Whoever ends up to document that and blogs about it will ultimately
decide how such features are finally explained to a general public
audience. There is other kinds of work to be done before that time
comes.

Thanks to Gorak's image being a central place of development. May I
please suggest how we can proceed to implement discussed work. And
split it up into smaller pieces. Possible tasks:

* Convert Gorak's current "/init" script from bash --> execline
* Testing on Gorak's ubuntu base image

* Add support for spawning the argv[], for cmd and entry point.
* Testing on Gorak's ubuntu base image

* Create new base image for Alpine (thanks for mentioning it earlier John)
* Possibly create other base image(s). e.g. debian, arch, busy box and so on.
* Test them, refine them.

* Document the new set of s6 base images
* Blog about them
* Inform the fusion people we have created a successor
* Inform 1(+) member(s) of Docker Inc to make them aware of new s6-images.

To be clear - there is a lot of work being described ^^ there. No idea
and I don't mind who of us does which ones.

* The steps can be done in whatever order (apart from the first 3 steps)...
* It seems like a lot of work for any 1 individual to do everything.
* Hopefully as a group effort we don't end up duplicating pieces work.

I am happy to help (if I can), but at the same time I don't want to
dictate to others, or take control over it. I have no previous
experience of any execline, alpine, or s6 yet.

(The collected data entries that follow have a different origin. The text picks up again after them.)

-- ==== Sys2Proof/Machine/Pll.lean ====
section
/-! DEFINITION. PLL_CONFIG, the PLL divider synthesizer (41_pll_synthesizer.md). All arithmetic is on
exact naturals (R196: every intermediate fits in 64 bits). -/

namespace Sys2Proof.Machine

/-! ### Validation -/

/-- The entry checks in list order, `seen` being the indices of the entries before: first FOUT_LOW, then
DUP_INDEX (41_pll_synthesizer.md R173). -/
def checkEntries (fFloor : Nat) : List OutEntry → List (Fin 16) → Option Detail
  | [], _ => none
  | e :: es, seen =>
    if !e.byp && e.freq < fFloor then some .foutLow
    else if e.idx ∈ seen then some .dupIndex
    else checkEntries fFloor es (e.idx :: seen)

/-- The checks before the computation, in order: PLL_INDEX, FIN_LOW, the entries
(41_pll_synthesizer.md R171-R173). -/
def pllValidate (p : Params) (pll fin : Nat) (es : List OutEntry) : Option Detail :=
  if p.pllCount ≤ pll then some .pllIndex
  else if fin < p.fFloor then some .finLow
  else checkEntries p.fFloor es []

/-! ### Candidates and scores -/

/-- The frequencies of the active set, in list order (41_pll_synthesizer.md R174). -/
def activeFreqs (es : List OutEntry) : List Nat := (es.filter fun e => !e.byp).map OutEntry.freq

/-- The multiples q * f, q >= 1, in [lo, hi], ascending (41_pll_synthesizer.md R175). -/
def multiples (lo hi f : Nat) : List Nat :=
  if f = 0 then []
  else
    let q0 := max 1 ((lo + f - 1) / f)
    (List.range' q0 (hi / f + 1 - q0)).map (· * f)

/-- Insert into an ascending list, once (41_pll_synthesizer.md R175, R176). -/
def insertOnce (v : Nat) : List Nat → List Nat
  | [] => [v]
  | x :: xs => if v < x then v :: x :: xs else if v = x then x :: xs else x :: insertOnce v xs

/-- The candidate set as an ascending list without repeats (41_pll_synthesizer.md R175, R176). -/
def candidates (p : Params) (fs : List Nat) : List Nat :=
  (fs.flatMap (multiples p.vcoMin p.vcoMax)).foldr insertOnce []

/-- The score of a candidate: how many active frequencies divide it (41_pll_synthesizer.md R178). -/
def score (fs : List Nat) (v : Nat) : Nat := fs.countP fun f => v % f = 0

/-- The best score and the candidates that have it, in ascending order (41_pll_synthesizer.md R179). -/
def bestScore (fs cand : List Nat) : Nat := (cand.map (score fs)).foldr max 0
def topCandidates (fs cand : List Nat) : List Nat :=
  cand.filter fun v => score fs v = bestScore fs cand

/-! ### The N/M search -/

/-- The loop of SearchNM from the current N with at most `fuel` more rounds
(41_pll_synthesizer.md R181): raise N while fin > F_FLOOR * N, and step back once when M would exceed
NM_MAX. -/
def searchLoop (p : Params) (fin v : Nat) : Nat → Nat → Nat
  | 0, n => n
  | fuel + 1, n =>
    if p.fFloor * n < fin then
      if p.nmMax < rnd (v * (n + 1)) fin then n else searchLoop p fin v fuel (n + 1)
    else n

/-- The N and M that SearchNM returns for candidate `v`: M is always rnd(v * N, fin)
(41_pll_synthesizer.md R181). The loop makes at most fin / F_FLOOR + 1 rounds
(70_reset_and_hazards.md R331). -/
def searchN (p : Params) (fin v : Nat) : Nat := searchLoop p fin v (fin / p.fFloor + 1) 1
def searchM (p : Params) (fin v : Nat) : Nat := rnd (v * searchN p fin v) fin

/-- A candidate with its pair. -/
structure Choice where
  v : Nat
  n : Nat
  m : Nat
  deriving DecidableEq, Repr

/-- The choice SearchNM makes for a candidate. -/
def choiceOf (p : Params) (fin v : Nat) : Choice := ⟨v, searchN p fin v, searchM p fin v⟩

/-- A valid pair (41_pll_synthesizer.md R182). -/
def Choice.valid (p : Params) (c : Choice) : Bool :=
  (p.nmMin ≤ c.n && c.n ≤ p.nmMax) && (p.nmMin ≤ c.m && c.m ≤ p.nmMax)

/-- The numerator |v * N - fin * M| of the deviation, over N (41_pll_synthesizer.md R183). -/
def Choice.dev (fin : Nat) (c : Choice) : Nat := absDiff (c.v * c.n) (fin * c.m)

/-- Whether a later candidate `c` replaces the selected one `b`: less deviation, compared by
cross-multiplication, or as much where TIE_RULE = LAST (41_pll_synthesizer.md R183, R184). -/
def replaces (p : Params) (fin : Nat) (c b : Choice) : Bool :=
  match p.tieRule with
  | .first => c.dev fin * b.n < b.dev fin * c.n
  | .last => c.dev fin * b.n ≤ b.dev fin * c.n

/-- One visit of the selection: an invalid candidate is skipped (41_pll_synthesizer.md R182, R184). -/
def visit (p : Params) (fin : Nat) (sel : Option Choice) (v : Nat) : Option Choice :=
  let c := choiceOf p fin v
  if c.valid p then
    match sel with
    | none => some c
    | some b => if replaces p fin c b then some c else some b
  else sel

/-- The selection over the top candidates in ascending order (41_pll_synthesizer.md R184). -/
def selectNM (p : Params) (fin : Nat) (top : List Nat) : Option Choice :=
  top.foldl (visit p fin) none

/-! ### Fvco and dividers -/

/-- Fvco = fin * M / N lies in [VCO_MIN, VCO_MAX] (41_pll_synthesizer.md R186). -/
def fvcoInRange (p : Params) (fin : Nat) (c : Choice) : Bool :=
  decide (p.vcoMin * c.n ≤ fin * c.m) && decide (fin * c.m ≤ p.vcoMax * c.n)

/-- The divider of an entry (41_pll_synthesizer.md R187). -/
def dividerOf (fin : Nat) (c : Choice) (e : OutEntry) : Nat :=
  if e.byp then 1 else rnd (fin * c.m) (c.n * e.freq)

/-- The achieved frequency (fin * M / N) / C, which the block does not store and a host computes
(41_pll_synthesizer.md R195). -/
def achieved (fin n m c : Nat) : Rat := (fin * m : Rat) / (n * c : Rat)

/-- What PLL_CONFIG's computation finds: the best score, the pair, and each entry with its divider. -/
structure PllResult where
  best : Nat
  sel  : Choice
  outs : List (OutEntry × Nat)
  deriving DecidableEq, Repr

/-- Validation and computation of PLL_CONFIG: the first check that fails, or the result
(41_pll_synthesizer.md R170-R187, 60_exceptions.md R285). -/
def pllCompute (p : Params) (pll fin : Nat) (es : List OutEntry) : Except Detail PllResult :=
  match pllValidate p pll fin es with
  | some d => .error d
  | none =>
    let fs := activeFreqs es
    let cand := candidates p fs
    if cand = [] then .error .noCandidate
    else
      match selectNM p fin (topCandidates fs cand) with
      | none => .error .noValidNm
      | some c =>
        if !fvcoInRange p fin c then .error .fvcoRange
        else if es.any fun e => dividerOf fin c e = 0 then .error .cZero
        else .ok ⟨bestScore fs cand, c, es.map fun e => (e, dividerOf fin c e)⟩

/-! ### Results and the batch -/

/-- RES_NM (41_pll_synthesizer.md R188). -/
def pllResNm (r : PllResult) : ResNm :=
  ⟨BitVec.ofNat 8 r.sel.n, BitVec.ofNat 8 r.sel.m, BitVec.ofNat 5 r.best⟩

/-- RES_C with the listed outputs' dividers written, in list order (41_pll_synthesizer.md R188). -/
def pllResC (outs : List (OutEntry × Nat)) (v : Vector (BitVec 9) 16) : Vector (BitVec 9) 16 :=
  outs.foldl (fun v x => v.set x.1.idx (BitVec.ofNat 9 x.2)) v

/-- MN_ODD_BYP: M_ODD, M_BYP, N_ODD, N_BYP in bits 3..0 (41_pll_synthesizer.md R189, 20_memory.md R83). -/
def mnOddByp (n m : Nat) : RegData :=
  0#12 ++ bit (m % 2 = 1) ++ bit (m = 1) ++ bit (n % 2 = 1) ++ bit (n = 1)

/-- Bits 2p and 2p+1 of an enable register set to BYP and ODD (41_pll_synthesizer.md R189,
20_memory.md R85). -/
def setPair (r : RegData) (p : Nat) (byp odd : Bool) : RegData :=
  (r &&& ~~~(3#16 <<< (2 * p))) ||| (((0#14 ++ bit odd ++ bit byp) : BitVec 16) <<< (2 * p))

/-- The BYP bit of an entry with divider `c` (41_pll_synthesizer.md R189). -/
def bypBit (e : OutEntry) (c : Nat) : Bool := e.byp || c = 1

/-- CEN_LO and CEN_HI: every pair starts as BYP = 1, ODD = 0, and each entry sets its own
(41_pll_synthesizer.md R189). -/
def cenLo (outs : List (OutEntry × Nat)) : RegData :=
  outs.foldl (fun r x => if x.1.idx.val < 8 then
    setPair r (x.1.idx.val % 8) (bypBit x.1 x.2) (x.2 % 2 = 1) else r) 0x5555
def cenHi (outs : List (OutEntry × Nat)) : RegData :=
  outs.foldl (fun r x => if x.1.idx.val < 8 then r else
    setPair r (x.1.idx.val % 8) (bypBit x.1 x.2) (x.2 % 2 = 1)) 0x5555

/-- The control base word: the shadow with both start bits cleared and PLL_IND set
(41_pll_synthesizer.md R190, 20_memory.md R81). -/
def pllBase (shadow : BitVec 16) (pll : Nat) : BitVec 16 :=
  (shadow &&& 0xFF04) ||| (BitVec.ofNat 16 pll <<< 3)

/-- The batch list, the start word last (41_pll_synthesizer.md R191). -/
def pllBatch (g : RegMap) (base : BitVec 16) (r : PllResult) : List (RegAddr × RegData) :=
  [(g.mnOddByp, mnOddByp r.sel.n r.sel.m),
   (g.ncnt, splitHalves r.sel.n),
   (g.mcnt, splitHalves r.sel.m)] ++
  (r.outs.map fun x => (g.c[x.1.idx], splitHalves x.2)) ++
  [(g.cenLo, cenLo r.outs),
   (g.cenHi, cenHi r.outs),
   (g.ctrl, base ||| 1)]

/-- PLL_CONFIG's DECODE step (41_pll_synthesizer.md R170): the results are written and the batch built
only when no check fails (R188). -/
def pllDecode (pll nout : Nat) (s : State) : State :=
  match pllCompute s.params pll s.finHz (s.outList nout) with
  | .error d => s.finish .invalidArgument d
  | .ok r =>
    let base := pllBase s.ctrlShadow pll
    { s with resNm := pllResNm r, resC := pllResC r.outs s.resC }.toBatch
      (pllBatch s.params.regmap base r) base predPll

/-- PLL_CONFIG (41_pll_synthesizer.md R170). -/
def execPllConfig (pll nout : Nat) (s : State) : Step :=
  .next (configStages (pllDecode pll nout) s)

end Sys2Proof.Machine
end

But am happy to learn,
start using them.

Of course the proper channel ATM is to open issues and PR's on Gorak's
current s6-ubuntu base image. So we can open those fairly soon and
move discussion to there.

Another thing we don't need to worry about right now (but may become a
consideration later on):

* Once there are 2+ similar s6 images.
  * May be worth to consult Docker Inc employees about official / base
image builds on the hub.
  * May be worth to consult base image writers (of the base images we
are using) e.g. 'ubuntu' etc.

* Is a possibile to convert to github organisation to house multiple images
     * Can be helpful for others to grow support and other to come on
board later on who add new distros.
  * May be worth to ensure uniform behaviour of common s6 components
across different disto's s6 base images.
     * e.g. Central place of structured and consistent documentation
that covers all similar s6 base images together.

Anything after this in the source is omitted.